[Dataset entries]

+ + + +

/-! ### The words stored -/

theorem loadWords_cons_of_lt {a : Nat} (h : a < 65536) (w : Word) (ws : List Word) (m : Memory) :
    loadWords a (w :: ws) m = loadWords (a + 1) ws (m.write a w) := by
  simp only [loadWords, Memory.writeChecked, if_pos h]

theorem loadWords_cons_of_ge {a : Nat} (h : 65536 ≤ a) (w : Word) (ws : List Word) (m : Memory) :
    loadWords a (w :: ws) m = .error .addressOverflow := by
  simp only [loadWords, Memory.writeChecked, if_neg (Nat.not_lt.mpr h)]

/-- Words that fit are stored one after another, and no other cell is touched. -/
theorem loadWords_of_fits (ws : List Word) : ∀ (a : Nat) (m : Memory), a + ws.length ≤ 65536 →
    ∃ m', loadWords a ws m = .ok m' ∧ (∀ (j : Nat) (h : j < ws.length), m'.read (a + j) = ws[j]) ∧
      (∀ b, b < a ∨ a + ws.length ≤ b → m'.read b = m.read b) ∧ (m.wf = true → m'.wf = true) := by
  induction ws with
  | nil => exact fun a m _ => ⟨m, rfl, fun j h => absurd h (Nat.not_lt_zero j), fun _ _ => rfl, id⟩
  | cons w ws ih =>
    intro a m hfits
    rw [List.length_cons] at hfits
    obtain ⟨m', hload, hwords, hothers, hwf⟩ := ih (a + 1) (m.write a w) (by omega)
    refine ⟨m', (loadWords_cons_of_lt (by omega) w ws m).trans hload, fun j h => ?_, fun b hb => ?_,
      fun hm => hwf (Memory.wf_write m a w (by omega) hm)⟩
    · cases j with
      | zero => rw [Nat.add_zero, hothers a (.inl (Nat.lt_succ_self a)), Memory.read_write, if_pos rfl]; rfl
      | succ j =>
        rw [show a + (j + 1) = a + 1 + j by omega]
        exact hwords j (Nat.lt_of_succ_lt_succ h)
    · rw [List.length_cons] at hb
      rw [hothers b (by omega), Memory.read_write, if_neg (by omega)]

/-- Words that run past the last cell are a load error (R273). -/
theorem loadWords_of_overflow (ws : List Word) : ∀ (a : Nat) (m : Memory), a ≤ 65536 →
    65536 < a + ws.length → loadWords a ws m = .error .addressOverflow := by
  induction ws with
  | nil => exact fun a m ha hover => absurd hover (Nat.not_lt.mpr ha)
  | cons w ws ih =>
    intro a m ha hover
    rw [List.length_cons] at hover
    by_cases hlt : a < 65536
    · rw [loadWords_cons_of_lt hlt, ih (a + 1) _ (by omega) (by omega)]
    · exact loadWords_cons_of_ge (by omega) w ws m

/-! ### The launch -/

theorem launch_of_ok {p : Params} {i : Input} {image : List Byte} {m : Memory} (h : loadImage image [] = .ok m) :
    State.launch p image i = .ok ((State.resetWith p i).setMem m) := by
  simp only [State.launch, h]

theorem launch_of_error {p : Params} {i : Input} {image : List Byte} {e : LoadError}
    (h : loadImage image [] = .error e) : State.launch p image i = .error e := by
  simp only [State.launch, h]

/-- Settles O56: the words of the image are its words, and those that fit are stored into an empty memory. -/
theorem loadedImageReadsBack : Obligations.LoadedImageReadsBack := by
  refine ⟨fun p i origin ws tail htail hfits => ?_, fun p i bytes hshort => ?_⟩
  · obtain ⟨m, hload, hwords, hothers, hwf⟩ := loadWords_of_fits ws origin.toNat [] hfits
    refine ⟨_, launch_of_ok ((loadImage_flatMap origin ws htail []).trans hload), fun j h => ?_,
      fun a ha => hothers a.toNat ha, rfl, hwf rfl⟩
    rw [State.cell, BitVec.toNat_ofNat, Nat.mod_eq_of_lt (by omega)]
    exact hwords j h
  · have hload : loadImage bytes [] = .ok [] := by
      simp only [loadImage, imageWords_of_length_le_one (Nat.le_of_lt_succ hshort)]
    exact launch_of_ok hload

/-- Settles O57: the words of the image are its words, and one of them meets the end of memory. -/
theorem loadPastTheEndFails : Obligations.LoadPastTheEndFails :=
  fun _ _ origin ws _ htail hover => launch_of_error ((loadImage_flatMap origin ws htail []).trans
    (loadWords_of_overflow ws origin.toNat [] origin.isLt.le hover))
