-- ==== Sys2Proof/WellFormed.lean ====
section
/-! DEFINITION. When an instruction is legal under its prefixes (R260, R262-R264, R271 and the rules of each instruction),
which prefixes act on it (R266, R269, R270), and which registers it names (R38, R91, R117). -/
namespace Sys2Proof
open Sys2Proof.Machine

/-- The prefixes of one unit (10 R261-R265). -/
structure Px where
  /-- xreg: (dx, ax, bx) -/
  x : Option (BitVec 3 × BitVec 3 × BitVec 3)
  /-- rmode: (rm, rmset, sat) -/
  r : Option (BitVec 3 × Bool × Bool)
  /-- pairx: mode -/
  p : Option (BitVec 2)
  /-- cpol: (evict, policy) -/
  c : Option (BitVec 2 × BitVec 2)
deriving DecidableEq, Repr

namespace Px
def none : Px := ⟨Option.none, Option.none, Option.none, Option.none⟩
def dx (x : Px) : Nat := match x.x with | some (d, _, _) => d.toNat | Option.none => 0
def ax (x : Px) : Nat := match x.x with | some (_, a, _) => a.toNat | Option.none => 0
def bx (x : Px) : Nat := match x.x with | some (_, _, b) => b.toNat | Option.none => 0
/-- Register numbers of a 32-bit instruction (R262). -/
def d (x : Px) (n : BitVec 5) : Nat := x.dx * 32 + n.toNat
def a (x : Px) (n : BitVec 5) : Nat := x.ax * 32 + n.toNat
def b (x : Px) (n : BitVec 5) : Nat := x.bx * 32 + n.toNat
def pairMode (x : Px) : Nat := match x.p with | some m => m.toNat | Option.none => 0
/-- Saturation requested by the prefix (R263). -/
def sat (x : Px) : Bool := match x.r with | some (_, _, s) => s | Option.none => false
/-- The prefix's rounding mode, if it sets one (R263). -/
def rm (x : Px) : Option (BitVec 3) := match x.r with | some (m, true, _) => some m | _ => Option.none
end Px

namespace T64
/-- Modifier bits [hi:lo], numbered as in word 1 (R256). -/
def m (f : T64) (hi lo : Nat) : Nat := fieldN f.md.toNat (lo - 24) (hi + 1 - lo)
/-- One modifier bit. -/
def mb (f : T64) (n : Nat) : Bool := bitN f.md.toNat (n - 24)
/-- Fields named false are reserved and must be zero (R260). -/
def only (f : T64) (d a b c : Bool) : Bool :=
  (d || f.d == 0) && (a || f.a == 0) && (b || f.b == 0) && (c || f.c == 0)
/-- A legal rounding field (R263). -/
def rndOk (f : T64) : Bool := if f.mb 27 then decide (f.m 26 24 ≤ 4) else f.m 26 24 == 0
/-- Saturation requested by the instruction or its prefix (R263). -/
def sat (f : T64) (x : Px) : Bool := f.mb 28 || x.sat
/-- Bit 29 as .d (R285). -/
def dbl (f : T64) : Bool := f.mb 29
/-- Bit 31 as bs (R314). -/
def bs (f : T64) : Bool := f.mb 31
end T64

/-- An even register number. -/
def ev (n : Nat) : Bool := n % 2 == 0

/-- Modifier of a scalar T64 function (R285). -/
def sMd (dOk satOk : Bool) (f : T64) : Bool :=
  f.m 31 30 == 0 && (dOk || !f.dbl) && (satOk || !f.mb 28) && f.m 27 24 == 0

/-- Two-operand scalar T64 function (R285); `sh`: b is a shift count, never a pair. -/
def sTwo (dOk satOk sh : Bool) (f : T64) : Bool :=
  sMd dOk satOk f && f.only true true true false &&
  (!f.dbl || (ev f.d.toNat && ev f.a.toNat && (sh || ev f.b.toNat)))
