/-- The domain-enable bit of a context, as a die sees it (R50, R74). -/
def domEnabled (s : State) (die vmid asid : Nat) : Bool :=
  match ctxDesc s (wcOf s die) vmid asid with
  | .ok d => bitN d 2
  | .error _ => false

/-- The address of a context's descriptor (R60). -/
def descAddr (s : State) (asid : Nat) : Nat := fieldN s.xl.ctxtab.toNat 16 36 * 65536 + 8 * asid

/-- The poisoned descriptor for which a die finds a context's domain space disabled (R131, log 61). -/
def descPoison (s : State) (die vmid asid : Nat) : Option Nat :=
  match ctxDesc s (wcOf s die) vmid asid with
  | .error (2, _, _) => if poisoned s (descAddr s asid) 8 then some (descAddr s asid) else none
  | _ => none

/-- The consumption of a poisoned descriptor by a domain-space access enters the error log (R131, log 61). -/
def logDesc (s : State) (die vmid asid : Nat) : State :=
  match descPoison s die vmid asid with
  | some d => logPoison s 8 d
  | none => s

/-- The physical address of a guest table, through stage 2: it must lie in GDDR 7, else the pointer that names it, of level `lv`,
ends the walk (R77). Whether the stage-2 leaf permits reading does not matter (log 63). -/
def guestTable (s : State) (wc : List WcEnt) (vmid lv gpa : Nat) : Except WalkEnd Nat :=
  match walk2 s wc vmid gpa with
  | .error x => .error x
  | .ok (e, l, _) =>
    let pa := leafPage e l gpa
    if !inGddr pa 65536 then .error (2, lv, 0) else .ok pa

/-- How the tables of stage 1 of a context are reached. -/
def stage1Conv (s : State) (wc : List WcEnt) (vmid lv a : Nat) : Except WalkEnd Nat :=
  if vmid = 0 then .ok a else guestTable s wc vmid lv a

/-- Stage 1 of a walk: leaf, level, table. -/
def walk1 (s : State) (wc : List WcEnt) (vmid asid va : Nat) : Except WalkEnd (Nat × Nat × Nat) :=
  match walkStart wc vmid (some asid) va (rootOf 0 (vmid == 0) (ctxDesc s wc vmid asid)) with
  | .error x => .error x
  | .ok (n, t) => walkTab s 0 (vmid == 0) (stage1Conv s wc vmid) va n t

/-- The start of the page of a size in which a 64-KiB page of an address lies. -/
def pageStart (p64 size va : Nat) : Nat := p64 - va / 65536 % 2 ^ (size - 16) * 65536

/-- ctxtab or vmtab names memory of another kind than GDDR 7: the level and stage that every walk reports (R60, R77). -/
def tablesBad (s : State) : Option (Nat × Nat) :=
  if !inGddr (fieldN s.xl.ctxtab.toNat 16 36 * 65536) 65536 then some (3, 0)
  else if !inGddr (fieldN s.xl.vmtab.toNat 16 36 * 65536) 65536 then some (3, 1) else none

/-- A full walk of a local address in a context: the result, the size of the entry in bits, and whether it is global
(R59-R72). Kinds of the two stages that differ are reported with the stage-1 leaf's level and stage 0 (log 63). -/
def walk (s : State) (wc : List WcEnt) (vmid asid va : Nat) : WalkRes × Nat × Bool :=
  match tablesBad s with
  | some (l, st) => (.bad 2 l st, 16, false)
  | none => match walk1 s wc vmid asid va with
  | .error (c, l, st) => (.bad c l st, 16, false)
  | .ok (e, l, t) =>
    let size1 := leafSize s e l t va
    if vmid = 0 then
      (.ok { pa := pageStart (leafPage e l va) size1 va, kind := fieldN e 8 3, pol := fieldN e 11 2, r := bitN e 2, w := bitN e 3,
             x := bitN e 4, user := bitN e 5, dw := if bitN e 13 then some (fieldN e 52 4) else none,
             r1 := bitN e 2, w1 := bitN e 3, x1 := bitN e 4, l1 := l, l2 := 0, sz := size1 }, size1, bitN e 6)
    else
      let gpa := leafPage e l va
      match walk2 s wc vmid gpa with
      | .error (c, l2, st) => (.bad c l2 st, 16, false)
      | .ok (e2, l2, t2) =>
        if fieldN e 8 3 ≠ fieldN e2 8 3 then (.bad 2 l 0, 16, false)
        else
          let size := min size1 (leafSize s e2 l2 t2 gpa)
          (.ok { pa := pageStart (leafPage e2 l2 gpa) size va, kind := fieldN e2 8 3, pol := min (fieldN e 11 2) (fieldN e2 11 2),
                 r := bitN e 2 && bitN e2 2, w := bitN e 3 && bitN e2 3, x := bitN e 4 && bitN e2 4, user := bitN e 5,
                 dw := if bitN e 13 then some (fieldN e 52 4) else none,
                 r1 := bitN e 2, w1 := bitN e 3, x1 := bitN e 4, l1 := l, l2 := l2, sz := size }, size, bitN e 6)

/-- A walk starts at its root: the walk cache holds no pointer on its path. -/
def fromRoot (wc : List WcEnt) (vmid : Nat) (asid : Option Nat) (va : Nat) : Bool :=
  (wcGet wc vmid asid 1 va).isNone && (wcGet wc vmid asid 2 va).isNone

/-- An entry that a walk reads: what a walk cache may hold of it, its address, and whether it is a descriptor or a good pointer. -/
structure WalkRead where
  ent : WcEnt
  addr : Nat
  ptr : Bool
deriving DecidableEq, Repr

+ + + +

* **Work request**
Please return the lines above that run from the line containing "rw [List.length_cons] at hover" to the line containing "fun _ _ origin", inclusive, exactly and with no other lines.

* **Response**
    rw [List.length_cons] at hover
    by_cases hlt : a < 65536
    · rw [loadWords_cons_of_lt hlt, ih (a + 1) _ (by omega) (by omega)]
    · exact loadWords_cons_of_ge (by omega) w ws m

/-! ### The launch -/

theorem launch_of_ok {p : Params} {i : Input} {image : List Byte} {m : Memory} (h : loadImage image [] = .ok m) :
    State.launch p image i = .ok ((State.resetWith p i).setMem m) := by
  simp only [State.launch, h]

theorem launch_of_error {p : Params} {i : Input} {image : List Byte} {e : LoadError}
    (h : loadImage image [] = .error e) : State.launch p image i = .error e := by
  simp only [State.launch, h]

/-- Settles O56: the words of the image are its words, and those that fit are stored into an empty memory. -/
theorem loadedImageReadsBack : Obligations.LoadedImageReadsBack := by
  refine ⟨fun p i origin ws tail htail hfits => ?_, fun p i bytes hshort => ?_⟩
  · obtain ⟨m, hload, hwords, hothers, hwf⟩ := loadWords_of_fits ws origin.toNat [] hfits
    refine ⟨_, launch_of_ok ((loadImage_flatMap origin ws htail []).trans hload), fun j h => ?_,
      fun a ha => hothers a.toNat ha, rfl, hwf rfl⟩
    rw [State.cell, BitVec.toNat_ofNat, Nat.mod_eq_of_lt (by omega)]
    exact hwords j h
  · have hload : loadImage bytes [] = .ok [] := by
      simp only [loadImage, imageWords_of_length_le_one (Nat.le_of_lt_succ hshort)]
    exact launch_of_ok hload

/-- Settles O57: the words of the image are its words, and one of them meets the end of memory. -/
theorem loadPastTheEndFails : Obligations.LoadPastTheEndFails :=
  fun _ _ origin ws _ htail hover => launch_of_error ((loadImage_flatMap origin ws htail []).trans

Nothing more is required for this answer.